By using folders and/or labels, you can let go of resolved issues but still have confidence that if you ever need to go back and reference them you will be able to find them quickly. And, once that email is sent to a folder, you no longer have it cluttering up your inbox.

#5: Unsubscribe to Irrelevant Newsletters and Alerts

It is worth the time to go ahead and unsubscribe to newsletters and alerts that are not relevant to your work. These emails can become a distraction, the last thing you want when you are trying to maintain your focus and check off your to do list.

#6: Create a Separate Work and Personal Email Account

One of the biggest mistakes people make when it comes to email is to use the same account for both personal and professional communications. This is just a recipe for distraction and loss of focus. It also creates clutter in your inbox, the main cause of getting overwhelmed when it comes to email.

Keep your personal communication to a different email account and you will find that focusing on work issues during your email time is much easier.

#7: Apply the Two-Minute Rule

When doing your email pass, go ahead and resolve any issues that only take two-minutes or less to resolve. And, once you do resolve them, don’t forget to go back in and move the original out of your inbox and into the appropriate folder.

By taking care of small issues every time you do a pass, you are keeping your inbox as clean as you can, drawing attention to what still needs to be done, and helping you to keep your eye on the prize when it comes to issues that still need your attention.

By getting easy issues out of the way, you can then shift your focus to the issues that might require more effort to deal with. Without the clutter of a bunch of little things, you can do better with larger and more complex issues that require deeper levels of your attention.

#8: Create Email Templates for Repetitive Issues

Do you find yourself saying the same thing over and over in email? One of the best things you can do if you find yourself handling repetitive issues in email is to create a template response that you can quickly customize as a reply.

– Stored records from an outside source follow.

/-- The scratch addresses, 16 bytes apart, of a lane's unify area (R137, R230): the areas follow `.spad` in the order
core, crew place, lane. -/
def areaPlaces (e : Env) (s : State) (depth l : Nat) : List Nat :=
  let k := match Sparse.find? s.launches e.th.launch with | some x => perCore x.record | none => 1
  let n := 32 + 16 * depth
  let lane := (coreInCluster e.th.core * k + e.th.slot) * e.th.width + l
  (List.range (2 + depth)).map (fun i => (spadOf s e.th.launch + 15) / 16 * 16 + lane * n + 16 * i)

/-- The banks of the unify areas are active, or the split waits for one. Which of its words a UNIFY touches is not said:
it is taken to touch every bank of its area (log 87). -/
def needAreas (e : Env) (i : Instr) : List Nat → M Unit
  | [] => pure ()
  | a :: as => do
    let s ← get
    needBank (clusterOf e.th.core) (scratchPlace s e.th.launch (scratchKey s e.th) a).1 i
    needAreas e i as

/-- UNIFY. -/
def execUnify (m : BitVec 1) (d a b : BitVec 8) (s : State) : Host.Outcome State Fault Refusal :=
  issue m (.unify m d a b) (fun e => lastOfRun e [⟨d, .vect, 1⟩, ⟨a, .vect, 2⟩, ⟨b, .vect, 2⟩] do
    let s ← get
    let depth := udepthOf s e.th.launch
    if depth = 0 then illegal e 8 e.lanes
    else do
      needAreas e (.unify m d a b) (e.lanes.flatMap (areaPlaces e s depth))
      let r ← eachLane e e.lanes (unifyLane e a b depth)
      act (modThread e.tid (fun t => { t with resumes := r.foldl (fun m x =>
        keepResume (e.regs.pair x.1 a) (e.regs.pair x.1 b) x.2 x.1 m) t.resumes }))
      emit e (r.flatMap (fun x => regWrite x.1 d x.2.status ::
        (if x.2.trail = e.regs.trail x.1 then [] else [laneSr x.1 srTrtop x.2.trail]))) 0) s

/-! ## CHOICE and CUT (R152, R155) -/

/-- The words of a choice frame. -/
def frameWords (e : Env) (l : Nat) (target : DWord) : List Nat :=
  [target.toNat, e.regs.heap l, e.regs.trail l, e.regs.birthNow l]
    ++ (List.range 4).map (fun k => (e.regs.vec l (2 * k)).toNat + (e.regs.vec l (2 * k + 1)).toNat * 2 ^ 32)

/-- Store words upward from an address. -/
def storeWords (e : Env) : Nat → List Nat → L Unit
  | _, [] => pure ()
  | va, x :: xs => do
    st64 e va x
    storeWords e ((va + 8) % 2 ^ 64) xs

/-- CHOICE. DESIGN CHOICE (log 88): it copies HEAPTOP and TRTOP without using them as addresses: only CPTOP is
checked. -/
def execChoice (m : BitVec 1) (o : BitVec 20) (s : State) : Host.Outcome State Fault Refusal :=
  issue m (.choice m o) (fun e => lastOfRun e [] do
    let r ← eachLane e e.lanes (fun l => do
      laneAddr (e.regs.cairn l) 64
      storeWords e (e.regs.cairn l) (frameWords e l (e.target o)))
    emit e (r.flatMap (fun x => [laneSr x.1 srCptop (e.regs.cairn x.1 + 64),
      laneSr x.1 srBirth (Nat.min (e.regs.birthNow x.1 + 1) 65535)])) 0) s

/-- CUT. DESIGN CHOICE (log 88): it compares CPTOP without using it as an address: only the mark is checked. -/
def execCut (m : BitVec 1) (a : BitVec 8) (s : State) : Host.Outcome State Fault Refusal :=
  issue m (.cut m a) (fun e => lastOfRun e [⟨a, .vect, 2⟩] do
    let r ← eachLane e e.lanes (fun l => do
      let x := (e.regs.pair l a).toNat
      if x % 64 ≠ 0 then laneTrap causeAlign x else pure x)
    emit e (r.filterMap (fun x => if x.2 < e.regs.cairn x.1 then some (laneSr x.1 srCptop x.2) else none)) 0) s

/-! ## Division by address (R154) -/

/-- A part of a divided split: where it continues, with what loop state, and its lanes. -/
structure Branch where
  pc   : DWord
  loop : Loop
  mask : DWord

/-- Insert a lane into the part at its address, the parts in ascending order of address. DESIGN CHOICE (log 84): lanes
that fall through to an address and lanes that transfer to it form one split with the loop state of the former. -/
def addBranch (b : Branch) : List Branch → List Branch
  | [] => [b]
  | x :: xs =>
    if b.pc = x.pc then { x with mask := x.mask ||| b.mask } :: xs
    else if b.pc.toNat < x.pc.toNat then b :: x :: xs else x :: addBranch b xs

/-- The part of the lanes that go on after the word. -/
def Split.fallPart (sp : Split) (ls : List Nat) : List Branch :=
  if ls.isEmpty then []
  else match sp.loop.fall sp.pc.toNat with
    | (loop, next) => [{ pc := BitVec.ofNat 64 next, loop := loop, mask := maskOf ls }]

/-- The parts of a split whose lanes `rest` fall through and whose other lanes go to addresses. -/
def branches (sp : Split) (rest : List Nat) (gone : List (Nat × DWord)) : List Branch :=
  gone.foldl (fun bs g => addBranch { pc := g.2, loop := sp.loop.transfer g.2.toNat, mask := maskOf [g.1] } bs)
    (sp.fallPart rest)

/-- The parts beyond the first become new splits in turn; counts rise under R195. -/
def addParts (parent : Split) : List Branch → Thread → Thread
  | [], t => t
  | b :: bs, t =>
    match t.freeSid with
    | none => t
    | some sid =>
      let t := Thread.raiseLive t parent.tokens 1
      addParts parent bs (t.addSplit sid { (parent.branch b.pc b.mask parent.tokens) with loop := b.loop })

/-- The split divides: the part at the lowest address stays in its record with the exited lanes. -/
def divideSplit (tid sid : Nat) (bs : List Branch) (s : State) : State :=
  match bs, getSplit s tid sid with
  | b :: rest, some sp =>
    modThread tid (fun t => addParts sp rest { t with splits := Sparse.put t.splits sid { sp with
      pc := b.pc, loop := b.loop, member := b.mask ||| (sp.member &&& sp.exited), wait := none, handed := none,
      progress := Progress.none } }) (drainSplit tid sid s)
  | _, _ => s

/-! ## FAIL (R153) -/

/-- Where a lane's FAIL goes: none when its stack is empty. A non-canonical ALT is ACCESS with FAULTVA = ALT; a misaligned
ALT is a misaligned transfer, with FAULTVA 0 (R26, R153, R377). -/
def failTarget (e : Env) (l : Nat) : L (Option Nat) := do
  laneAddr (e.regs.cairn l) 64
  let alt ← ld64 e ((e.regs.cairn l + 2 ^ 64 - 64) % 2 ^ 64)
  if alt = 0 then pure none
  else if !canonicalVa alt then laneTrap causeAccess alt
  else if alt % 4 ≠ 0 then laneTrap causeAlign 0
  else pure (some alt)

/-- Undo trail entries from the top down to the mark that frame `f` holds at each test, newest first; `fuel` bounds
their number. DESIGN CHOICE (log 86): FAULTVA of a reserved KIND is the trail entry's address. -/
def undoTrail (e : Env) (l f : Nat) : Nat → Nat → L Unit
  | 0, _ => pure ()
  | fuel + 1, t => do
    let mark ← ld64 e ((f + 16) % 2 ^ 64)
    if t ≤ mark then pure ()
    else do
      let x ← ld64 e (t - 16)
      let cell := x / 8 * 8
      match x % 8 with
      | 0 => do
        let old ← ld64 e (t - 8)
        st64 e cell old
      | 1 => (e.regs.win l).remove e cell
      | _ => laneTrap causeTermTag (t - 16)
      undoTrail e l f fuel (t - 16)

/-- Load words upward from an address. -/
def loadWords (e : Env) : Nat → Nat → L (List Nat)
  | _, 0 => pure []
  | va, n + 1 => do
    let x ← ld64 e va
    let xs ← loadWords e ((va + 8) % 2 ^ 64) n
    pure (x :: xs)

/-- One lane's backtracking: the frame that it takes, or none when it exits. -/
def failLane (e : Env) (alts : List (Nat × Option Nat)) (l : Nat) : L (Option (Nat × List Nat)) :=
  match (alts.find? (fun x => x.1 == l)).bind Prod.snd with
  | none => pure none
  | some _ => do
    let f := (e.regs.cairn l + 2 ^ 64 - 64) % 2 ^ 64
    laneAddr (e.regs.trail l) 16
    undoTrail e l f (e.regs.trail l / 16 + 1) (e.regs.trail l)
    let ws ← loadWords e f 8
    pure (some (f, ws))

/-- The registers v0 to v7 of a frame's words. -/
def frameRegs (l : Nat) (ws : List Nat) : List RegWrite :=
  (List.range 8).map (fun i => .vec l i (BitVec.ofNat 32 ((ws.getD (4 + i / 2) 0) / 2 ^ (32 * (i % 2)))))

/-- The register results of a lane that has backtracked. -/
def failWrites (x : Nat × Option (Nat × List Nat)) : List RegWrite :=
  match x.2 with
  | none => []
  | some (f, ws) =>
    [laneSr x.1 srHeaptop (ws.getD 1 0), laneSr x.1 srTrtop (ws.getD 2 0), laneSr x.1 srCptop f,
     laneSr x.1 srBirth (ws.getD 3 0 % 2 ^ 16)] ++ frameRegs x.1 ws

/-- Discard the resume records of some lanes. -/
def dropResumes (tid : Nat) (ls : List Nat) (s : State) : State :=
  modThread tid (fun t => { t with resumes := ls.foldl (fun m l => Sparse.erase m l) t.resumes }) s

/-- A division into parts needs free records, and no handler divides (R154, R162, R378). -/
def checkDivide (e : Env) (ls : List Nat) (parts : List Branch) : M Unit :=
  if 2 ≤ parts.length && e.inHandler then illegal e 8 ls
  else if e.th.spare e.sp + 1 < parts.length then trapWith e causeSplitOvf 0 ls 0
  else pure ()

/-- FAIL. -/
def execFail (m : BitVec 1) (s : State) : Host.Outcome State Fault Refusal :=
  issue m (.fail m) (fun e =>
    if e.lanes.isEmpty then pure Flow.nextClose
    else do
      checkOps e crewOnly true [] false
      let alts ← eachLane e e.lanes (failTarget e)
      let rest := e.active.filter (fun l => !e.lanes.contains l)
      let parts := branches e.sp rest (alts.filterMap (fun x => x.2.map (fun a => (x.1, BitVec.ofNat 64 a))))
      checkDivide e e.lanes parts
      let r ← eachLane e e.lanes (failLane e alts)
      emit e (r.flatMap failWrites) 0
      act (closeRun e.tid e.sid)
      act (dropResumes e.tid e.lanes)
      act (exitLanes e.tid e.sid ((alts.filter (fun x => x.2.isNone)).map Prod.fst))
      if parts.isEmpty then act (endSplit e.tid e.sid) else act (divideSplit e.tid e.sid parts)
      throw .gone) s

/-! ## VWIN (R216) -/

/-- An instruction that closes its run first (R192): the checks of its operands, the close, and its lanes. DESIGN
CHOICE (log 89): steps 4 to 7 of R45 are judged with the guard at run begin, before the close, and with the guard after
it; a trap at the first leaves the run open. -/
def closing (e : Env) (who : List Kind) (guarded : Bool) (ops : List Opnd) (k : Env → M Flow) : M Flow := do
  if !(guarded && e.lanes.isEmpty) then checkOps e who guarded ops false
  let e ← closeFirst e
  if guarded && e.lanes.isEmpty then pure Flow.nextClose
  else do
    checkOps e who guarded ops false
    k e

/-- The size that VWIN names: none is ILLEGAL. -/
def windowSize (n : Nat) : Option Nat := if n = 0 then some 0 else if 4 ≤ n ∧ n ≤ 12 then some (2 ^ n) else none

/-- VWIN. -/
def execVwin (m : BitVec 1) (a b : BitVec 8) (s : State) : Host.Outcome State Fault Refusal :=
  issue m (.vwin m a b) (fun e => closing e crewOnly true [⟨a, .any, 2⟩, ⟨b, .any, 1⟩] (fun e => do
    let n (l : Nat) := (e.regs.field l b).toNat
    let base (l : Nat) := (e.regs.pair l a).toNat
    checkAddrs e ((e.lanes.filter (fun l => n l ≠ 0 && (windowSize (n l)).isSome)).map (fun l => ⟨[l], base l⟩)) 64
    let bad := e.lanes.filter (fun l => (windowSize (n l)).isNone)
    if !bad.isEmpty then illegal e 8 bad
    else do
      let r ← eachLane e e.lanes (fun l => do
        let w : Win := ⟨if n l = 0 then 0 else base l, (windowSize (n l)).getD 0⟩
        w.clear e
        pure w)
      emit e (r.flatMap (fun x => [laneSr x.1 srVwbase x.2.base, laneSr x.1 srVwsize x.2.size])) 0
      pure Flow.nextClose)) s

end Sys2Proof.Machine
end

You can do this either by using your email program or by using a separate file system, but the trick will be getting to your template text quickly and easily to save time.

#9: Request to Be Removed from Group Emails You Don’t Need to Be Involved In

There is a tendency in professional environments to add too many people to group emails which creates a lot of unnecessary and sometimes confusing traffic in your inbox. If you know that you don’t need to be “in the loop” on a particular discussion that is creating unnecessary traffic in your inbox, simply request to be removed from the list.

#10: Learn to Use and Trust Email Search Functions

Finally, many people allow their inbox to get cluttered because they worry they won't be able to find a given email down the road if they need it. However, the opposite is true. By leaving random emails that have been taken care of in your inbox, you are actually making your email work much more difficult on yourself because you cannot tell at a glance what needs your attention, and what doesn't.

Instead of keeping resolved emails in your inbox, learn how to use folders as mentioned above, and also learn how to use the search feature of your email program. This will give you the peace of mind that if you need an email down the road, you can find it easily with a few key search terms.